Is this section of the wikipedia page for gamma matrices wrong?

[samalkhaiat]

Would it be correct to say that this is the reason we must use tetrads to incorporate fermions in curved spacetime?

Correct. However, the tetrads (veirbein) are necessary objects for any differentiable manifold. They follow from the fact that the spacetime manifold, considered as a topological space, is locally (homeomorphic to \mathbb{R}^{(1, n - 1)}) flat Minkowskian.

Sam

 

[Demystifier]

Samalkhait, thank you for your answer which was quite clear to me. I have a few additional questions.

For this reason, we say that GL(4) does not act in the index-space of spinors.

So does it mean that, under general coordinate transformations, spinors transform as scalars?

And if your answer is yes (which I think would be the correct answer), can we think of Lorentz transformations as nothing but a special case of general coordinate transformation?

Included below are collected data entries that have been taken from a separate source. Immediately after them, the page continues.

/-- CRB block (R427, R379). -/
def State.viewCrb (s : State) (off : Nat) : Nat :=
  let c := s.crb
  if off = 2 then b2n c.mapLive + 2 * b2n (!c.eout.goal) + 4 * b2n s.pulseRuns
  else if off = 4 || off = 5 then nthW c.storm.toNat (off - 4)
  else if off = 6 then c.conseq.toNat
  else if off = 7 then c.logOvf.toNat
  else if off = 0x10 then c.firstFid.toNat
  else if off = 0x11 then c.firstLevel.toNat + 8 * b2n c.firstInj
  else if off = 0x12 || off = 0x13 then nthW c.firstCyc.toNat (off - 0x12)
  else if decide (0x20 ≤ off) && decide (off < 0x24) then
    match c.log with
    | [] => 0
    | e :: _ =>
      if off = 0x20 then e.fid.toNat else if off = 0x21 then e.info else nthW e.cyc.toNat (off - 0x22)
  else if off = 0x24 then c.log.length
  else if off = 0x30 || off = 0x31 then
    nthW (c.grace.foldl (fun a g => if g.2.isSome then a + 2 ^ g.1 else a) 0) (off - 0x30)
  else if decide (0x40 ≤ off) && decide (off < 0x60) then
    match c.grace.get (dflt none) (off - 0x40) with | some g => g.fid.toNat | none => 0
  else if decide (0x61 ≤ off) && decide (off ≤ 0x64) then (c.testCnt.get (dflt 0) (off - 0x60)).toNat
  else if off = 0xF00 then s.trf.inVote.toNat + 8 * s.trf.resync.toNat + 64 * s.trf.failed.toNat
  else if off = 0xF01 then s.trf.dis0.toNat
  else if off = 0xF02 then s.trf.dis1.toNat
  else if off = 0xF03 then s.trf.dis2.toNat
  else 0

/-- WDT block (R444, R445). -/
def State.viewWdt (s : State) (d off : Nat) : Nat :=
  if off = 0 then b2n (d == 0 && s.wdt.eraseBusy.isSome)
  else if off = 2 then s.wdt.rstEv.toNat
  else if off = 3 then s.wdt.eraseCap.toNat
  else if off = 4 then s.wdt.frzDrop.toNat
  else if off < 0x200 then 0
  else
    let k := wdtAt d off
    let u := s.wdtOf k
    match off % 0x10 with
    | 7 => u.chal.toNat
    | 8 => (s.wdtStat k).toNat
    | 9 => u.done.toNat
    | 10 => u.violCnt.toNat
    | 11 => u.svcCnt.toNat
    | _ => 0

/-- HBM block (R323). -/
def State.viewHbm (s : State) (off : Nat) : Nat :=
  let a := s.hbm.stack0
  let b := s.hbm.stack1
  match off with
  | 1 => s.hbmStatus.toNat
  | 2 => a.temp.toNat
  | 3 => b.temp.toNat
  | 4 => a.ceCnt.toNat
  | 5 => b.ceCnt.toNat
  | 6 => a.ueCnt.toNat
  | 7 => b.ueCnt.toNat
  | 8 => nthW s.hbm.elAddr.toNat 0
  | 9 => nthW s.hbm.elAddr.toNat 1
  | 10 => nthW s.hbm.elAddr.toNat 2
  | 11 => s.hbm.elInfo.toNat
  | 12 => s.hbm.elReq.toNat
  | 0x10 => nthW a.scrLine.toNat 0
  | 0x11 => nthW a.scrLine.toNat 1
  | 0x12 => nthW b.scrLine.toNat 0
  | 0x13 => nthW b.scrLine.toNat 1
  | 0x14 => a.sweeps.toNat
  | 0x15 => b.sweeps.toNat
  | _ => 0

/-- SFT block (R139). -/
def State.viewSft (s : State) (off : Nat) : Nat :=
  let k := s.sft (off / 0x100)
  match off % 0x100 with
  | 1 => b2n k.batch.isSome
  | 0x10 => nthW k.taken.toNat 0
  | 0x11 => nthW k.taken.toNat 1
  | 0x12 => k.dMism.toNat
  | 0x13 => k.dSens.toNat
  | 0x14 => k.dFmt.toNat
  | 0x15 => k.dNoise.toNat
  | 0x16 => k.dFut.toNat
  | 0x17 => k.dLate.toNat
  | 0x18 => k.dOutZ.toNat
  | 0x19 => k.dGrid.toNat
  | 0x1A => k.dBatch.toNat
  | 0x1B => k.extrap.toNat
  | _ => 0

/-- LAT block (R141). -/
def State.viewLat (s : State) (off : Nat) : Nat :=
  let l := s.lat
  match off with
  | 1 => b2n l.running + 2 * b2n l.clear.isSome
  | 0x10 => nthW l.fn.toNat 0
  | 0x11 => nthW l.fn.toNat 1
  | 0x12 => (slotOfFn l.fn).toNat
  | 0x13 => nthW l.bTime.toNat 0
  | 0x14 => nthW l.bTime.toNat 1
  | 0x15 => nthW l.bTime.toNat 2
  | 0x16 => l.nDrop.toNat
  | 0x19 => l.pack.state.code.toNat + 4 * (if l.pack.state = .failed then l.pack.fail.toNat else 0)
  | 0x1A => nthW l.pack.ver.toNat 0
  | 0x1B => nthW l.pack.ver.toNat 1
  | _ => 0

/-- VDG_STATUS.OUT (R163). -/
def outCode : Verdict → Nat
  | .stop => 0 | .go => 1 | .limit => 2

/-- VDG block (R163). -/
def State.viewVdg (s : State) (off : Nat) : Nat :=
  let v := s.vdg
  match off with
  | 1 => (if s.cfg.state = .safe || v.forced then 0 else outCode v.out) + 4 * b2n v.forced + 8 * b2n v.pending
  | 0x10 => nthW v.lastFn.toNat 0
  | 0x11 => nthW v.lastFn.toNat 1
  | 0x12 => v.lastCode.toNat
  | 0x13 => v.lastCap.toNat
  | 0x14 => v.cDefault.toNat
  | 0x15 => v.cLate.toNat
  | 0x16 => v.cDup.toNat
  | 0x17 => v.cBad.toNat
  | 0x18 => v.cStale.toNat
  | 0x19 => v.cConfl.toNat
  | 0x1A => v.mseq.toNat
  | 0x20 => (s.arrReads 0).toNat
  | 0x21 => (s.arrReads 1).toNat
  | 0x22 => (s.arrReads 2).toNat
  | _ => 0

/-- LDG block (R197). -/
def State.viewLdg (s : State) (off : Nat) : Nat :=
  let l := s.ldg
  if off = 1 then b2n s.ledgerKeyOk + 2 * b2n l.sign.isSome + 4 * b2n l.frozen
  else if decide (2 ≤ off) && decide (off < 6) then nthW l.seq.toNat (off - 2)
  else if off = 6 then l.pending.length
  else if off = 7 then l.lost.toNat
  else if off = 8 then l.exDrop.toNat
  else if decide (0x10 ≤ off) && decide (off < 0x20) then nthW l.head.toNat (0x1F - off)
  else 0

/-- POS block (R195). -/
def State.viewPos (s : State) (off : Nat) : Nat :=
  let p := s.pos
  if off = 1 then s.posStatus.toNat
  else if off = 0x10 || off = 0x11 then nthW p.east.toNat (off - 0x10)
  else if off = 0x12 || off = 0x13 then nthW p.north.toNat (off - 0x12)
  else if off = 0x14 then p.speed.toNat
  else if off = 0x15 then p.hdg.toNat
  else if off = 0x16 || off = 0x17 then nthW p.hpl.toNat (off - 0x16)
  else if decide (0x18 ≤ off) && decide (off < 0x1B) then nthW p.odo.toNat (off - 0x18)
  else 0

/-- CUS_STATUS without its sticky bit (R496). -/
def State.cusStatus (s : State) : Nat :=
  s.life + 4 * b2n s.cus.keyOk + 8 * b2n s.cus.owner.isSome + 16 * b2n s.cus.zeroed

/-- CUS_ROOTS (R496). -/
def State.cusRoots (s : State) : Nat :=
  (List.range 4).foldl (fun a i =>
    a + 2 ^ i * b2n (s.otp (0x10 + 0x40 * i + 32) != 0) + 2 ^ (4 + i) * b2n (s.otp (0x10 + 0x40 * i + 33) != 0) +
      2 ^ (8 + i) * b2n (s.certWritten i)) 0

And when we interpret Lorentz transformations in that way, then can we say that, in this interpretation at least, spinors transform as scalars under Lorentz transformations?

 

[samalkhaiat]

So does it mean that, under general coordinate transformations, spinors transform as scalars?

And if your answer is yes (which I think would be the correct answer),

In order to stress the fact that spinors do not belong to GL(n), it is better to say that Lorentz spinor is treated as “scalar” in curved space.

can we think of Lorentz transformations as nothing but a special case of general coordinate transformation?

All real matrix groups are subgroups of GL(n, \mathbb{R}) including \mbox{SL} ( n , \mathbb{R}) and \mbox{Spin} (n).

And when we interpret Lorentz transformations in that way, then can we say that, in this interpretation at least, spinors transform as scalars under Lorentz transformations?

You take spinor from flat space and treat it as “scalar” in curved space and then you conclude that spinor is Lorentz scalar?
This is false argument unless you tell people how you define “your” Lorentz scalar and spinor.

The usual definition of Lorentz scalar and Lorentz spionr are the following:

Lorentz scalar is an object with vanishing spin matrix, i.e. under Lorentz transformation, a scalar field transforms by the identity matrix:
\phi_{ i } ( x ) \leftarrow \bar{ \phi }_{ i } ( \bar{ x } ) = \delta^{ j }_{ i } \phi_{ j } ( x ) .
In the representation theory, we say that Lorentz scalar belongs to the representation space V^{ ( 0 , 0 ) }.

Lorentz (bi)spinor is an object with non-vanishing spin matrix \Sigma^{ \mu \nu }, i.e. under Lorentz transformation, Dirac spinor field transforms as
\psi ( x ) \rightarrow \psi^{ ' } ( \bar{ x } ) = \exp ( - \frac{ i }{ 2 } \omega_{ \mu \nu } \Sigma^{ \mu \nu } ) \psi ( x ) .
In the representation theory, we say that (bi)spinor belongs to the representation space V^{ ( 0 , 1/2 ) } \oplus V^{ ( 1/2 , 0 ) } .

Suppose (for the sake of argument) that \psi is Lorentz scalar, then \partial_{ a } \psi is Lorentz vector.

Now, Einstein’s EP tells you that the derivative of scalar is covariant vector in curved space. So, \partial_{ a } \psi \rightarrow \partial_{ \mu } \psi, i.e., there is no need for connection!

Suppose (as you say) that \gamma^{ a } is Lorentz vector. Thus, in curved space, we will have the contra-variant vector \gamma^{ \mu }.

Thus, you would conclude (in 3 seconds) that Dirac equation i \gamma^{ \mu } \partial_{ \mu } \psi = 0, is generally covariant. Of course, we know this is not true.

We also know, It took 30 years to figure out the correct form of Dirac equation in GR.